Art Dubai 2026 is using its 20th anniversary edition to position digital art as a foundational part of the fair rather than a leftover trend from the NFT boom, with immersive and multisensory installations now shaping both critical conversations and market direction.
Summary
Curated by Ulrich Schrauth and Nadine Khalil, Art Dubai Digital 2026 presents immersive and computational art as the conceptual backbone of the fair instead of a speculative NFT-focused extension.
Through the theme “Myth of the Digital,” artists transform code, data, sound, and scent into spatial and sensory-driven installations connected to memory, crisis, mythology, and ancient systems of knowledge.
Despite being scaled down into a “special edition,” the fair continues to heavily spotlight its fifth-year digital section, underlining how digital art has become central to Art Dubai’s institutional and commercial vision.
The 20th edition of Art Dubai 2026 serves as a major test of whether digital art in the Gulf has evolved beyond the spectacle of the NFT era into a deeply integrated part of the contemporary art ecosystem. Early signs indicate that it has. Art Dubai Digital is no longer treated as an experimental side attraction but instead operates as a key driver of the fair’s curatorial identity and market ambitions.
Curated by Ulrich Schrauth and Nadine Khalil under the title “Myth of the Digital,” the section positions computational and immersive practices firmly within the present moment rather than as futuristic curiosities. The platform emphasizes installation-led, sensory-rich experiences over traditional screen-based displays, with galleries, collectives, and independent studios using sound, scent, code, and data as artistic materials.
‘Myth of the Digital’ and the post-NFT shift
The curatorial framework behind Art Dubai Digital 2026 openly challenges the notion of digital art as a speculative or marginal category. Instead, the section highlights works that combine futuristic thinking with ancient knowledge traditions, reframing digital media as a form of cultural archaeology rather than mere visual spectacle.
Installations, AI-assisted paintings, kinetic works, immersive environments, and computational sculptures are presented as the dominant formats, marking a deliberate move away from NFT-focused display walls toward physical, spatial, and embodied encounters.
This transition also builds on the fair’s evolving digital programming over recent years.
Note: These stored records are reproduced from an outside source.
/-- route: the k best experts of every present row, their logits, and a report for each tile (R315, R316). -/
def route_ (p : Nat) (c : Chip) : Chip :=
  issueLane 0x61 routeFoot p
    (fun x c =>
      let w := x.consts (laneConst x.i) 2
      let k := x.stepIndex
      let tiles := instrTiles (rtBase w) (rtPerBead w) (rtCount w) x.g
      let lt := lbList (loupeBlock x.cap (rtBlock w))
      if rtBlock w != noObj && !tiles.all (fun t => c.tensorReady x lt (512 * t) 512) then .park none [] c
      else
        match c.routeTiles x w k tiles.zipIdx with
        | .error at_ => .lost (some lt) at_ c
        | .ok c => .done c) c

def execRoute (p : Nat) (s : State) : Out := onChip (.route p) s (route_ p)

/-! ## Rounds (R305, R306, R317, R318) -/

/-- A job in its place, without a Bead: for what its home Casket does. -/
def Chip.jobCtx (c : Chip) (j : Nat) (x : Job) : Ctx :=
  { p := c.beadOf x 0, g := 0, j := j, job := x, cap := c.capsule x.setting, v := x.variant, i := 0 }

/-- Tiles of a round (R302, R316). -/
def roundTiles (x : Ctx) : RoundObj → Nat
  | .loupe b => ceilDiv (loupeShape x (loupeBlock x.cap b)).tokens 128
  | .route e => ceilDiv (routeRows x (x.consts e 2)) 128

/-- The tensor that a complete round writes, and its bytes. -/
def roundTensor (x : Ctx) : RoundObj → Nat
  | .loupe b => lbList (loupeBlock x.cap b)
  | .route e => rtTensor (x.consts e 2)

/-- Bytes written at the home Casket into a tensor of the job. -/
def Chip.homeWrite (c : Chip) (x : Ctx) (tid : Nat) (bs : List Byte) : Chip :=
  match c.tensorAlloc? x.job tid with
  | some a => c.allocWrite x.job.slot a 0 bs
  | none => c

/-- A decision word written (R310). -/
def Chip.setDecision (c : Chip) (j n w : Nat) : Chip :=
  c.updJob j fun y => { y with decisions := y.decisions.put n w }

/-- The largest bucket of a decision point. -/
def largestBucket (x : Ctx) (n : Nat) : Nat := (decisionPoint x.cap x.v n).2.1.foldl max 0

/-- The input semaphore of a decision point is posted on every Bead of the group. -/
def Chip.postDecision (c : Chip) (x : Ctx) (n : Nat) : Chip := c.postAll x.j (dpInputSem (decisionPoint x.cap x.v n).1)

/-- A Loupe round completes: the active count is the decision word, the active tokens in ascending order are the list,
filled with all ones up to the largest bucket, and the input semaphore is posted (R306). -/
def Chip.completeLoupe (c : Chip) (x : Ctx) (block : Nat) (r : Round) : Chip :=
  let w := loupeBlock x.cap block
  let act := sortDedup (r.choices.map (·.row))
  let n := largestBucket x (lbDecision w)
  let es := act ++ List.replicate (n - act.length) u32max
  let c := c.setDecision x.j (lbDecision w) act.length
  let c := c.homeWrite x (lbList w) (es.flatMap (leBytes 4))
  c.postDecision x (lbDecision w)

/-- The choices of every expert in the order of R317: choice rank first, row second. Each is (expert, rank, row). -/
def orderedChoices (k : Nat) (cs : List RowChoice) : List (Nat × Nat × Nat) :=
  let rows := sortBy (fun (a b : RowChoice) => a.row ≤ b.row) cs
  (List.range k).flatMap fun j => rows.filterMap fun r => (r.experts[j]?).map fun e => (e, j, r.row)

/-- A route round completes: expert lists, reverse map, kept loads and posts (R317, R318). -/
def Chip.completeRoute (c : Chip) (x : Ctx) (entry : Nat) (r : Round) : Chip :=
  let w := x.consts entry 2
  let cap := rtCapacity w
  let k := rtTopK w
  let all := orderedChoices k r.choices
  let of (e : Nat) : List (Nat × Nat × Nat) := all.filter (·.1 = e)
  let lists := (List.range (rtExperts w)).flatMap fun e =>
    let kept := ((of e).take cap).map (·.2.2)
    kept ++ List.replicate (cap - kept.length) u32max
  let back := (List.range (routeRows x w)).flatMap fun n => (List.range k).map fun j =>
    match all.find? fun t => t.2.1 = j && t.2.2 = n with
    | none => u32max
    | some t => match indexOf? (· = t) (of t.1) with
      | some s => if s < cap then t.1 * cap + s else u32max
      | none => u32max
  let c := c.homeWrite x (rtTensor w) ((lists ++ back).flatMap (leBytes 4))
  let c := (List.range (rtExperts w)).foldl (fun c e => c.setDecision x.j (rtDecision w + e) (min (of e).length cap)) c
  let c := if (List.range (rtExperts w)).any fun e => cap < (of e).length then c.setFlag x.j x.p flExpertDropped else c
  (List.range (rtExperts w)).foldl (fun c e => c.postDecision x (rtDecision w + e)) c

/-- A round that holds this report, or a new one (R305). -/
def roundOf (rs : List Round) (k : Report) : Round :=
  (rs.find? fun r => r.obj = k.obj).getD { obj := k.obj, step := k.step, tiles := [], choices := [] }

/-- A tile report reaches the home Casket: a tile that has reported, or a foreign step index, fences the job with
ROUND_DUPLICATE, which names the object and the tile; the last tile completes the round once its tensor's memory answers (R305, R306, R318). -/
def tileReport (j n : Nat) (c : Chip) : Chip :=
  match takeNth (fun k : Report => k.job = j) n c.reports, c.job? j with
  | some (k, rest), some y =>
    let x := c.jobCtx j y
    let r := roundOf y.rounds k
    if r.tiles.contains k.tile || r.step != k.step then
      { c with reports := rest }.raiseDie j (dieFacet ((groupFacets y.size y.base).getD 0 0)) stRoundDuplicate (some k.step)
        (.tile k.obj k.tile)
    else
      let r := { r with tiles := r.tiles ++ [k.tile], choices := r.choices ++ k.choices }
      let others := y.rounds.filter fun o => o.obj != k.obj
      if (List.range (roundTiles x k.obj)).all r.tiles.contains then
        if !c.tensorReady x (roundTensor x k.obj) 0 ((c.tensorAlloc? y (roundTensor x k.obj)).elim 0 (·.bytes)) then c
        else
          let c := { c with reports := rest }.setJob j { y with rounds := others }
          match k.obj with
          | .loupe b => c.completeLoupe x b r
          | .route e => c.completeRoute x e r
      else { c with reports := rest }.setJob j { y with rounds := others ++ [r] }
  | _, _ => c

def execTileReport (j n : Nat) (s : State) : Out := onChip (.tileReport j n) s (tileReport j n)

end Sys2Proof.Machine
end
The 2025 edition included a Digital Summit curated by Gonzalo Herrero Delicado under the theme “After the Technological Sublime,” which examined how artists employ AI, VR, AR, and other technologies to engage with political, environmental, and social issues instead of simply celebrating technological novelty. That intellectual direction continues into 2026, where digital culture is treated as a lens through which artists explore memory, crisis, and human experience.
AI, memory and sensory environments
Several artists featured in the program reflect these ideas through projects rooted in machine learning, perception, and multisensory interaction. Ila Colombo, for instance, presents The Form of Resonance Looking Outwards (2024), a work exploring AI as a space where biological and computational systems intersect. Her practice uses machine-learning models to investigate relationships between bodies and environments, translating algorithmic structures into immersive sensory experiences.
Similarly, Isaac Sullivan contributes First Words (2022), a project that examines machine-generated perception and memory. The work treats outputs from AI systems as archaeological fragments, turning captions, image traces, and machine interpretations into artifacts that viewers can decode and interpret. This approach aligns closely with the section’s broader interest in how human identity and perception are increasingly shaped through digital interfaces and algorithmic mediation.
The digital focus remains significant despite the fair operating in a reduced format this year. After regional conflict forced the postponement of the original April schedule, the “special edition” of Art Dubai at Madinat Jumeirah from May 15–17 features around 50 galleries compared to more than 120 in the previous edition. Even within this condensed structure, digital programming occupies a central position, reinforcing its importance to the fair’s long-term strategy.
Art Dubai Digital, now entering its fifth year, is increasingly positioned as a platform for practices that challenge traditional market structures. Rather than focusing on token-linked collectibles, participating galleries and project spaces are creating large-scale environments, augmented reality installations, and time-based works where blockchain technology often functions quietly in the background instead of being the artwork’s primary focus. This approach mirrors how major global museums are beginning to absorb and institutionalize digital artistic practices.